First, 6 OARs were contoured by 2 radiation oncologists in a
dataset of 100 patients with head and neck cancer on planning
images. Each image in the dataset was then automatically
segmented with STAPLE and STEPS using those manual contours. Dice similarity
coefficient (DSC) was then used to compare the accuracy of these automatic
methods. Second, in a blind experiment, three separate and distinct trained
physicians graded manual and automatic segmentations into one of the following
three grades: clinically acceptable as determined by universal delineation
guidelines (grade A), reasonably acceptable for clinical practice upon manual
editing (grade B), and not acceptable (grade C). Finally, STEPS segmentations
graded B were selected and one of the physicians manually edited them to grade A.
Editing time was recorded.
Significant improvements in DSC can be seen when using the STEPS algorithm on
large structures such as the brainstem, spinal canal, and left/right parotid
compared to the STAPLE algorithm (all p < 0.001). In addition,
across all three trained physicians, manual and STEPS segmentation grades were not
significantly different for the brainstem, spinal canal, parotid (right/left), and
chiasm (all p > 0.100). In contrast, STEPS
segmentation grades were lower for the eyes (p < 0.001). Across all
OARs and all physicians, STEPS produced segmentations graded as well as manual
contouring at a rate of 83%, giving a lower bound on this rate of 80% with 95%
confidence. Reduction in manual interaction time was on average 61% and 93% when
automatic segmentations did and did not, respectively, require manual editing.

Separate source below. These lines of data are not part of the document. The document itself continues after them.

-- ==== Sys2Proof/Laws/State.lean ====
section
/-! SUPPORT. Sys2Proof/Laws/State.lean: what each update of the state does to each field, and what a register reads after each
update. -/

namespace Sys2Proof.Machine

@[simp] theorem State.setReg_regs (s : State) (r : Reg) (v : Quad) : (s.setReg r v).regs = s.regs.set r.toNat v r.isLt := rfl
@[simp] theorem State.setReg_pc (s : State) (r : Reg) (v : Quad) : (s.setReg r v).pc = s.pc := rfl
@[simp] theorem State.setReg_ie (s : State) (r : Reg) (v : Quad) : (s.setReg r v).ie = s.ie := rfl
@[simp] theorem State.setReg_srr0 (s : State) (r : Reg) (v : Quad) : (s.setReg r v).srr0 = s.srr0 := rfl
@[simp] theorem State.setReg_fpscr (s : State) (r : Reg) (v : Quad) : (s.setReg r v).fpscr = s.fpscr := rfl
@[simp] theorem State.setReg_sprs (s : State) (r : Reg) (v : Quad) : (s.setReg r v).sprs = s.sprs := rfl
@[simp] theorem State.setReg_npc (s : State) (r : Reg) (v : Quad) : (s.setReg r v).npc = s.npc := rfl
@[simp] theorem State.setReg_statusCode (s : State) (r : Reg) (v : Quad) : (s.setReg r v).statusCode = s.statusCode := rfl
@[simp] theorem State.setReg_ls (s : State) (r : Reg) (v : Quad) : (s.setReg r v).ls = s.ls := rfl
@[simp] theorem State.setReg_dirty (s : State) (r : Reg) (v : Quad) : (s.setReg r v).dirty = s.dirty := rfl
@[simp] theorem State.setReg_run (s : State) (r : Reg) (v : Quad) : (s.setReg r v).run = s.run := rfl
@[simp] theorem State.setReg_stalled (s : State) (r : Reg) (v : Quad) : (s.setReg r v).stalled = s.stalled := rfl
@[simp] theorem State.setReg_trace (s : State) (r : Reg) (v : Quad) : (s.setReg r v).trace = s.trace := rfl
@[simp] theorem State.setReg_script (s : State) (r : Reg) (v : Quad) : (s.setReg r v).script = s.script := rfl
@[simp] theorem State.setReg_now (s : State) (r : Reg) (v : Quad) : (s.setReg r v).now = s.now := rfl

@[simp] theorem State.advance_regs (s : State) : s.advance.regs = s.regs := rfl
@[simp] theorem State.advance_pc (s : State) : s.advance.pc = normPc (s.pc + 4#32) := rfl
@[simp] theorem State.advance_ie (s : State) : s.advance.ie = s.ie := rfl
@[simp] theorem State.advance_srr0 (s : State) : s.advance.srr0 = s.srr0 := rfl
@[simp] theorem State.advance_fpscr (s : State) : s.advance.fpscr = s.fpscr := rfl
@[simp] theorem State.advance_sprs (s : State) : s.advance.sprs = s.sprs := rfl
@[simp] theorem State.advance_npc (s : State) : s.advance.npc = s.npc := rfl
@[simp] theorem State.advance_statusCode (s : State) : s.advance.statusCode = s.statusCode := rfl
@[simp] theorem State.advance_ls (s : State) : s.advance.ls = s.ls := rfl
@[simp] theorem State.advance_dirty (s : State) : s.advance.dirty = s.dirty := rfl
@[simp] theorem State.advance_run (s : State) : s.advance.run = s.run := rfl
@[simp] theorem State.advance_stalled (s : State) : s.advance.stalled = s.stalled := rfl
@[simp] theorem State.advance_trace (s : State) : s.advance.trace = s.trace := rfl
@[simp] theorem State.advance_script (s : State) : s.advance.script = s.script := rfl
@[simp] theorem State.advance_now (s : State) : s.advance.now = s.now := rfl
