/-- The exact sum or difference (R352, R353). -/
theorem exactAdd_of_isCore (hu : 1 ≤ f.bias + f.frac) {negate : Bool} (ha : IsCore f a x) (hb : IsCore f b y)
    (hr : IsCore f r q) (hq : q = if negate then x - y else x + y) (h0 : q ≠ 0) : exactAdd f negate a b = some r := by
  obtain ⟨v, av, hv⟩ := coreValue_of_isCore ha hu
  obtain ⟨w, bw, hw⟩ := coreValue_of_isCore hb hu
  have sum : ((if negate then v - w else v + w : ℤ) : ℚ) = q * 2 ^ f.unit := by
    rw [hq]
    cases negate with
    | false => simp [hv, hw, add_mul]
    | true => simp [hv, hw, sub_mul]
  have notZeros : ¬ (a = 0 ∧ b = 0 ∧ (!negate) = true) := by
    rintro ⟨rfl, rfl, hn⟩
    obtain rfl : negate = false := by simpa using hn
    cases Option.some.inj av
    cases Option.some.inj bw
    exact ne_zero_of_units sum h0 rfl
  rw [exactAdd, av, bw]
  exact (if_neg notZeros).trans (corePattern_of_units hr sum h0)

/-- The exact product (R354). -/
theorem exactMul_of_isCore (hu : 1 ≤ f.bias + f.frac) (ha : IsCore f a x) (hb : IsCore f b y)
    (hr : IsCore f r (x * y)) (h0 : x * y ≠ 0) : exactMul f a b = some r := by
  obtain ⟨v, av, hv⟩ := coreValue_of_isCore ha hu
  obtain ⟨w, bw, hw⟩ := coreValue_of_isCore hb hu
  have product := units_mul hv hw
  have nonzero : v * w ≠ 0 := ne_zero_of_units product h0
  have notZero : ¬ (v = 0 ∧ 0 ≤ w ∨ w = 0 ∧ 0 ≤ v) := by
    rintro (⟨hv0, -⟩ | ⟨hw0, -⟩)
    · exact left_ne_zero_of_mul nonzero hv0
    · exact right_ne_zero_of_mul nonzero hw0
  rw [exactMul, av, bw]
  exact (if_neg notZero).trans (corePattern_of_units hr product h0)

/-- The exact sum of a product and an addend, with their signs (R355 to R357). -/
theorem exactMadd_of_isCore (hu : 1 ≤ f.bias + f.frac) {sp st : ℤ} (ha : IsCore f a x) (hb : IsCore f b y)
    (hc : IsCore f c z) (hp : IsCore f p (x * y)) (hr : IsCore f r q) (hq : q = sp * (x * y) + st * z)
    (hp0 : x * y ≠ 0) (h0 : q ≠ 0) : exactMadd f sp st a b c = some r := by
  obtain ⟨v, av, hv⟩ := coreValue_of_isCore ha hu
  obtain ⟨w, bw, hw⟩ := coreValue_of_isCore hb hu
  obtain ⟨n, cn, hn⟩ := coreValue_of_isCore hc hu
  have product := units_mul hv hw
  have sum : ((sp * (v * w) + st * (n * 2 ^ f.unit) : ℤ) : ℚ) = q * 2 ^ (2 * f.unit) := by
    push_cast
    rw [hq, hv, hw, hn]
    ring
  simp only [exactMadd, av, bw, cn, corePattern_of_units hp product hp0, corePattern_of_units hr sum h0]

/-- The same value in another format (R368, R369). -/
theorem exactConvert_of_isCore (hu : 1 ≤ f.bias + f.frac) (ha : IsCore f a x) (hr : IsCore g r x) (h0 : x ≠ 0) :
    exactConvert f g a = some r := by
  obtain ⟨v, av, hv⟩ := coreValue_of_isCore ha hu
  rw [exactConvert, av]
  exact (if_neg (ne_zero_of_units hv h0)).trans (corePattern_of_units hr hv h0)

end

/-- An exact result that is the number of a pattern is that pattern. -/
theorem coreOr_of_eq_some {n : ℕ} {result : Option ℕ} {r : BitVec n} (h : result = some r.toNat) (unfixed : BitVec n) :
    coreOr result unfixed = r := by
  rw [h, coreOr, BitVec.ofNat_toNat, BitVec.setWidth_eq]

theorem one_le_single : 1 ≤ single.bias + single.frac := by decide

theorem one_le_double : 1 ≤ double.bias + double.frac := by decide

/-! ## Instructions that act element by element -/

section

variable {i : Instr} {s : State} {op : Config.FpOp} {inputs : List Quad} {rt : Reg} {qa qb qc : Quad}

theorem fpComputes_of_mapWords {f : Word → Word} (h : exec i s = .next (s.fpRetire op inputs rt (mapWords f qa))) :
    FpComputes i s op inputs rt fun v => ∀ k, k < 4 → wordOf v k = f (wordOf qa k) :=
  fpComputes_of_fpRetire h fun _ hk => wordOf_mapWords f qa hk

theorem fpComputes_of_mapWords2 {f : Word → Word → Word}
    (h : exec i s = .next (s.fpRetire op inputs rt (mapWords2 f qa qb))) :
    FpComputes i s op inputs rt fun v => ∀ k, k < 4 → wordOf v k = f (wordOf qa k) (wordOf qb k) :=
  fpComputes_of_fpRetire h fun _ hk => wordOf_mapWords2 f qa qb hk

theorem fpComputes_of_mapWords3 {f : Word → Word → Word → Word}
    (h : exec i s = .next (s.fpRetire op inputs rt (mapWords3 f qa qb qc))) :
    FpComputes i s op inputs rt fun v => ∀ k, k < 4 → wordOf v k = f (wordOf qa k) (wordOf qb k) (wordOf qc k) :=
  fpComputes_of_fpRetire h fun _ hk => wordOf_mapWords3 f qa qb qc hk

The STEPS algorithm showed better performance than the STAPLE algorithm in
segmenting OARs for radiotherapy of the head and neck. It can automatically
produce clinically acceptable segmentation of OARs, with results as relevant as
manual contouring for the brainstem, spinal canal, the parotids (left/right), and
chiasm. A substantial reduction in manual labor was achieved when using STEPS even
when manual editing was necessary.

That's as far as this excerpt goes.